For the data below, restate word for word only the lines from the line containing "let e := plainWrite 9 0 v e" through the line containing "if off = 0 then routeCfgWrite v e", both ends included.

Data supplied
>>>>

/-- A ring whose base lies outside the outbound window cannot be enabled (R457). -/
def baseOk (e : Engine) (hi lo : Nat) : Bool := (hostAt e (2 ^ 32 * hi + lo) 1).isSome

/-- A write of a ring's CFG register. Its LOG2 is written only while EN is 0 (Table 8.9). -/
def ringCfg (en log2 : Fld) (i hi lo blk off v : Nat) (on : Engine → Engine) (off_ : Engine → Engine) (e : Engine) : Engine :=
  if v / 2 ^ 31 % 2 = 1 ∧ !baseOk e hi lo then setF .HOST_PCIE_STAT_OUTRNG 0 1 e
  else
    let was := isF en i e
    let old := getF log2 i e
    let e := (rowsAt blk off).foldl (fun e p => if p.1.fld = en ∨ (p.1.fld = log2 ∧ was) then e else storeField v e p) e
    let e := if was then setF log2 i old e else e
    if v / 2 ^ 31 % 2 = 1 then on (hostBack (setF en i 1 e)) else off_ (setF en i 0 e)

/-- Events that waited for the event ring (Table 15.5, R475). -/
def postOwed (e : Engine) : Engine :=
  let l := e.host.owedEvents
  l.foldl (fun e p => postEvent p.1 [if p.1 = 0x0B01 then wordOf e (rowsAt 1 0x20) else p.2] e) { e with host := { e.host with owedEvents := [] } }

/-- The host has consumed event entries (R254). -/
def effEvHead (head : Nat) (e : Engine) : Engine :=
  let n := freed (evSize e) (getF .HOST_EV_HEAD_HEAD 0 e) head
  let u := tget 0 e.ctl.used 8
  setF .HOST_EV_HEAD_HEAD 0 head { e with ctl := { e.ctl with used := tput 0 e.ctl.used 8 (u - min u n) } }

/-- Base and size registers of the per-region areas: block, offsets of base and size, halves that the area holds, and the largest size. -/
def areaRules : List (Nat × Nat × Nat × Fld × Fld × Nat × Nat) :=
  [(1, 0x1320, 0x1330, .HOST_PARAM_BASE_BASE, .HOST_PARAM_SIZE_SIZE, 2, 0x400000),
   (9, 0x10, 0x20, .ROUTE_DLY_BASE_BASE, .ROUTE_DLY_SIZE_SIZE, 1, 0x800000),
   (10, 0x20, 0x30, .SUM_MIX_BASE_BASE, .SUM_MIX_SIZE_SIZE, 1, 0x800000),
   (12, 0x40, 0x50, .PAIR_STATE_BASE_BASE, .PAIR_STATE_SIZE_SIZE, 2, 0x100000)]

/-- A write that leaves an area inside its region's SRAM, or that is no area register (Tables 6.11, 7.12, 8.13, 13.12). -/
def areaOk (blk off v : Nat) (e : Engine) : Bool :=
  areaRules.all fun r =>
    let low := 4096 * (v % 2 ^ 23 / 4096)
    if r.1 = blk ∧ r.2.1 ≤ off ∧ off < r.2.1 + 16 then
      decide (low + r.2.2.2.2.2.1 * getF r.2.2.2.2.1 ((off - r.2.1) / 4) e ≤ 0x800000)
    else if r.1 = blk ∧ r.2.2.1 ≤ off ∧ off < r.2.2.1 + 16 then
      decide (low ≤ r.2.2.2.2.2.2) && decide (getF r.2.2.2.1 ((off - r.2.2.1) / 4) e + r.2.2.2.2.2.1 * low ≤ 0x800000)
    else true

/-- Foreign domain `k` is used by a port or by a bridge channel of the admitted graph (R202). -/
def chanUsed (e : Engine) (n : Nat) : Bool := e.sched.adm.items.any fun p => dKind p.2 == 2 && dEntry p.2 % 256 == n
def fnUsed (e : Engine) (k : Nat) : Bool :=
  ((List.range 32).any fun i => isF .PORT_SAPCFG_EN i e && getF .PORT_SAPCFG_DOM i e == 2 && getF .PORT_SAPCFG_FN i e == k)
  || ((List.range 16).any fun i => isF .PORT_AESCFG_EN i e && getF .PORT_AESCFG_DOM i e == 2 && getF .PORT_AESCFG_FN i e == k)
  || ((List.range 4).any fun i => isF .PORT_MADICFG_EN i e && getF .PORT_MADICFG_DOM i e == 2 && getF .PORT_MADICFG_FN i e == k)
  || ((List.range 256).any fun n => chanUsed e n && 5 ≤ getF .ROUTE_BRCFG_KIND n e && getF .ROUTE_BRCFG_FN n e == k)

def rejectRoute (e : Engine) : Engine := setF .ROUTE_CFG_REJ 0 1 e

/-- `ROUTE_CFG` (R199): the ratio is written in Quiescent, and ×4 only at 44.1 and 48 kHz. -/
def routeCfgWrite (v : Nat) (e : Engine) : Engine :=
  let d := v / 256 % 4
  let old := getF .ROUTE_CFG_DRATIO 0 e
  let bad := d != old && (!inQuiescent e || (d == 2 && decide (1 < getF .SYS_FRAME_CFG_RATE 0 e)))
  let e := plainWrite 9 0 v e
  if bad then rejectRoute (setF .ROUTE_CFG_DRATIO 0 old e) else e

/-- A ROUTE_ register. -/
def routeWrite (off v : Nat) (e : Engine) : Engine :=
  if off = 0 then routeCfgWrite v e
  else if 0x100 ≤ off ∧ off < 0x140 then (if fnUsed e ((off - 0x100) / 4) then rejectRoute e else tickWrite 9 off v e)
  else if 0x400 ≤ off ∧ off < 0x800 then
    let n := (off - 0x400) / 4
    let k := v % 16
    let wrong := ((k == 1 || k == 2) && getF .ROUTE_CFG_DRATIO 0 e != 1) || ((k == 3 || k == 4) && getF .ROUTE_CFG_DRATIO 0 e != 2)
    if chanUsed e n || wrong then rejectRoute e else tickWrite 9 off v e
  else plainWrite 9 off v e

/-- A SUM_ register (R247). -/
def sumWrite (off v : Nat) (e : Engine) : Engine :=
  if 0x20 ≤ off ∧ off < 0x40 then plainWrite 10 off v e
  else if off = 0x58 ∨ off = 0x5C then effLoudResetWrite ((off - 0x58) / 4) v e
  else if 0x1000 ≤ off ∧ off < 0x1400 then
    let n := (off - 0x1000) / 4
    (rowsAt 10 off).foldl (fun e p =>
      if p.1.fld = .SUM_BUSCFG_SHARED then (if n < 224 ∧ v / 2 ^ 29 % 4 ≠ 0 then e else deferField v e p) else storeField v e p) e
  else tickWrite 10 off v e

/-- A DDRC_ register (R439): the configuration is written in Quiescent; enabling the channel trains it and puts it in service. -/
def ddrcWrite (off v : Nat) (e : Engine) : Engine :=
  if off = 0 then
    if inQuiescent e then
      let was := isF .DDRC_CFG_EN 0 e
      let e := plainWrite 4 0 v e
      if isF .DDRC_CFG_EN 0 e then (if was then e else setF .DDRC_STAT_STATE 0 2 e) else setF .DDRC_STAT_STATE 0 0 e
    else e
  else if off = 0x30 then showLog (plainWrite 4 off v e)
  else plainWrite 4 off v e

/-- `NET_PORTCFGp` (Table 11.7, R341): ETH0 and ETH1 have no SPEED 0b10, and RS is a value of FEC at 25 Gb/s only; a reserved value leaves its field
(R504). -/
def portCfgWrite (p v : Nat) (e : Engine) : Engine :=
  let speed := v / 2 ^ 29 % 4
  let fec := v / 2 ^ 27 % 4
  let e := setF .NET_PORTCFG_EN p (v / 2 ^ 31 % 2) e
  let e := if speed < (if p = 2 then 3 else 2) then setF .NET_PORTCFG_SPEED p speed e else e
  if fec < 2 ∨ (fec = 2 ∧ p < 2 ∧ getF .NET_PORTCFG_SPEED p e = 0) then setF .NET_PORTCFG_FEC p fec e else e

/-- A NET_ register (R369). -/
def netWrite (off v : Nat) (e : Engine) : Engine :=
  if off < 0x0C then (if inQuiescent e ∧ off % 4 = 0 then portCfgWrite (off / 4) v e else e)
  else if off = 0x108 then
    ringCfg .NET_HRX_CFG_EN .NET_HRX_CFG_LOG2 0 (getF .NET_HRX_BASE_HI_BASE 0 e) (getF .NET_HRX_BASE_LO_BASE 0 e) 7 off v id id e
  else if off = 0x128 then
    ringCfg .NET_HTX_CFG_EN .NET_HTX_CFG_LOG2 0 (getF .NET_HTX_BASE_HI_BASE 0 e) (getF .NET_HTX_BASE_LO_BASE 0 e) 7 off v id id e
  else plainWrite 7 off v e

/-- A SYS_ register. -/
def sysWrite (off v : Nat) (e : Engine) : Engine :=
  if off = 0x100 then effSysFrameCfgWrite v e
  else if off = 0x210 then { e with host := { e.host with aoLo := v } }
  else if off = 0x214 then setAoSec (2 ^ 32 * (v % 256) + e.host.aoLo) e
  else plainWrite 0 off v e

/-- A register of command ring `k` (Table 8.9). -/
def crWrite (k o v : Nat) (off : Nat) (e : Engine) : Engine :=
  if o = 0x08 then
    ringCfg .HOST_CR_CFG_EN .HOST_CR_CFG_LOG2 k (getF .HOST_CR_BASE_HI_BASE k e) (getF .HOST_CR_BASE_LO_BASE k e) 1 off v settleRings
      (disableRing k) e
  else if o = 0x0C then effHostCrTailWrite k (v % 65536) [] e
  else if o = 0x14 then effHostCrSeqWrite k v e
  else plainWrite 1 off v e

/-- A register of completion ring `k` (Table 8.10). -/
def cqWrite (k o v : Nat) (off : Nat) (e : Engine) : Engine :=
  if o = 0x08 then
    ringCfg .HOST_CQ_CFG_EN .HOST_CQ_CFG_LOG2 k (getF .HOST_CQ_BASE_HI_BASE k e) (getF .HOST_CQ_BASE_LO_BASE k e) 1 off v
      (fun e => settleRings (payOwed e.ctl.owed.length k e)) id e
  else if o = 0x10 then effHostCqHeadWrite k (v % 65536) e
  else plainWrite 1 off v e

/-- A HOST_ register. -/
def hostWrite (off v : Nat) (e : Engine) : Engine :=
  if off = 0x24 then
    let e := if v / 2 ^ 31 % 2 = 1 then effGo e else e
    if v / 2 ^ 30 % 2 = 1 then effCommitsvn e else e
  else if off = 0x2C then effManifestWrite v e
  else if off = 0x30 then (if v % 4 = 3 then e else requestPower (v % 4) e)
  else if off = 0x38 then effPowerCycleRequest v (effWarmResetRequest v e)
  else if off = 0x40 then effQspiCommand v e
  else if off = 0x44 then pushFifo v e
  else if 0x1000 ≤ off ∧ off < 0x1100 then crWrite ((off - 0x1000) / 32) (off % 32) v off e
  else if 0x1100 ≤ off ∧ off < 0x1200 then cqWrite ((off - 0x1100) / 32) (off % 32) v off e
  else if off = 0x1208 then
    ringCfg .HOST_EV_CFG_EN .HOST_EV_CFG_LOG2 0 (getF .HOST_EV_BASE_HI_BASE 0 e) (getF .HOST_EV_BASE_LO_BASE 0 e) 1 off v
      (fun e => postOwed (reportLost e)) id e
  else if off = 0x1210 then effEvHead (v % 65536) e
  else if 0x1300 ≤ off ∧ off < 0x1310 then (if inQuiescent e then plainWrite 1 off v e else e)
  else plainWrite 1 off v e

<<<<

Solved problem
  let e := plainWrite 9 0 v e
  if bad then rejectRoute (setF .ROUTE_CFG_DRATIO 0 old e) else e

/-- A ROUTE_ register. -/
def routeWrite (off v : Nat) (e : Engine) : Engine :=
  if off = 0 then routeCfgWrite v e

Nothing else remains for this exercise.